Mike Peterson is the Executive Director of The Lands Council and member of the Northeast Washington Forestry Coalition, the Kootenai Forest Stakeholder Coalition, and the Panhandle Collaborative. Mike recently wrote about his experiences regarding how collaborative groups are able to reach agreement and work most effectively with the Forest Service. 

Mike Petersen

How a collaborative group interacts with the Forest Service can help define both the level work that a collaboration will accomplish, as well as its longevity.  My experience with collaborative efforts on three National Forests (the Colville, Kootenai and Idaho Panhandle National Forests) has given me valuable insights of what works and what doesn’t.

Most forest collaborations seem to start at the project level, often a fuel reduction project.  The goals are usually to build trust with diverse interests, find common ground on how a project is designed, and build a working relationship with the Forest Service.  The way it has worked on the Colville National Forest is that our group (the Northeast Washington Forestry Coalition) developed silvicultural and management guidelines independently of the Forest Service.   These guidelines are then used to indicate the LEVEL of SUPPORT that the coalition would give to a project.  We developed these guidelines independent of the Forest Service, and it empowered our coalition when we found common ground on issues such as thinning, regeneration, road density, etc.

On the other two Forests, the Forest Service has usually been in the room, and this has slowed the ability of the collaborative groups to find common ground and we are still struggling to develop guidelines. At some point it is valuable to have the Forest Service look at collaboratively developed guidelines and give their thoughts, this invariably plays out at the project level, and on the ground.   But, I believe groups need to be careful about creating or developing guidelines WITH the Forest Service.  First, I have noticed a tendency to defer to the agency when they are in the room, which can lead to the collaborative group simply rubber stamping projects with little meaningful input.  I also believe developing guidelines with the agency could violate the Federal Advisory Committee Act (FACA), and create severe pushback from those not in the collaborative group – who might legitimately feel that some “deal” was being made with a particular segment of the public.

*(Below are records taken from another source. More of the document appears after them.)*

-- ==== Sys2Proof/Machine/FrameBuffer.lean ====
section
/-! DEFINITION. The length_prefixed_frame_buffer (spec 42_frame_buffer.md): `SETMAX`, `RXPUSH`, `FDEC`, `FENC`, `TXPOP`. -/

namespace Sys2Proof.Machine

/-- Step 2 of `FDEC`, the payload phase with a pending length `n` (R122): the bound test, then the availability test. -/
def payloadPhase (n : Nat) (s : State) : State :=
  if s.maxLen < n then (s.setPend .empty).raise .tooLarge (some n)
  else if s.rxb.length < n then
    s.respond { status := .none, val := none, len := some (n - s.rxb.length), result := [] }
  else ((s.dropRxb n).setPend .empty).respond
    { status := .frame, val := none, len := some n, result := memRead s.rxb 0 n }

/-- `FDEC()` (R122): the length phase only when no length is pending, then the payload phase. -/
def frameDecode (s : State) : State :=
  match s.pend with
  | .awaitingPayload n => payloadPhase n s
  | .empty =>
    match dec s.nwBits s.rxb with
    | .insufficient => s.respond { status := .none, val := none, len := some 0, result := [] }
    | .overflow => s.raise .overflow none
    | .ok n c => payloadPhase n ((s.setPend (.awaitingPayload n)).dropRxb c)

/-- `enc_N(L) ++ p`, the frame of a payload (R54, R125). The prefix is built in a scratch of its own, not in EBUF (R79). -/
def frameOf (nw : Nat) (p : List Byte) : List Byte := enc nw (trunc nw p.length) ++ p

/-- `FENC(p)` (R125): the bound test, then the space test, then one append of the whole frame. -/
def frameEncode (p : List Byte) (s : State) : State :=
  let f := frameOf s.nwBits p
  if s.maxLen < p.length then s.raise .tooLarge none
  else if fits s.cfg.txCap s.txb.length f.length then
    (s.appendTxb f).respond { status := .ok, val := none, len := some (trunc s.nwBits f.length), result := [] }
  else s.raise .noSpace none

/-- `RXPUSH(q)` (R121). -/
def rxPush (q : List Byte) (s : State) : State :=
  if fits s.cfg.rxCap s.rxb.length q.length then
    (s.appendRxb q).respond { status := .ok, val := none, len := none, result := [] }
  else s.raise .noSpace none

/-- `TXPOP(c)` (R126). -/
def txPop (c : Nat) (s : State) : State :=
  let t := min c s.txb.length
  (s.dropTxb t).respond { status := .ok, val := none, len := some t, result := memRead s.txb 0 t }

/-- `SETMAX(M)` (R120). -/
def setMax (m : Nat) (s : State) : State :=
  (s.setMaxLen m).respond { status := .ok, val := none, len := none, result := [] }

/-- `FENC p` (R125). -/
def execFenc (p : List Byte) (s : State) : Host.Outcome State Fault Refusal := .next (frameEncode p s)

/-- `FDEC` (R122). -/
def execFdec (s : State) : Host.Outcome State Fault Refusal := .next (frameDecode s)

/-- `RXPUSH q` (R121). -/
def execRxpush (q : List Byte) (s : State) : Host.Outcome State Fault Refusal := .next (rxPush q s)

/-- `TXPOP c` (R126). -/
def execTxpop (c : Nat) (s : State) : Host.Outcome State Fault Refusal := .next (txPop c s)

/-- `SETMAX M` (R120). -/
def execSetmax (m : Nat) (s : State) : Host.Outcome State Fault Refusal := .next (setMax m s)

end Sys2Proof.Machine
end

What if the Forest Service doesn’t follow our guidelines? When components of a project fall outside the guidelines,  we meet with the agency and try to resolve/accept those components so that we can still give a high level of support.  The high level of support commits the members of the coalition to supporting the project, even in court – so it has had the effect of giving more certainty that decisions will go forward.  The result is that out of two dozen projects on the Colville National Forest, all but one have received a high level of support (the other was a medium level).  For The Lands Council the guidelines have also been an effective way to communicate to other conservation groups what a project will look like and that has increased their buy-in.  Our guidelines are “draft” in the sense that new science, input from the Forest Service, etc. can always modify them a bit. This leaves the decision making in the Forest Service hands, as it should.

~Mike Petersen

To learn more about the levels of support that the Northeastern Washington Forestry Coalition has defined, click here.

One Comment leave one →
  1. August 15, 2011 9:58 am

    Great post Mike! The Chumstick Wildfire Stewardship Coalition used the guidelines NEWFC developed as a jump off point for our recent evaluation of the Chumstick Hazardous Fuel Reduction EA. They worked well for us though we applied them at the end of the process (during the comment period) as opposed to the beginning. During the comment period, it was helpful to have a pre-defined metric to measure and convey partner support. Thanks for sharing a great tool!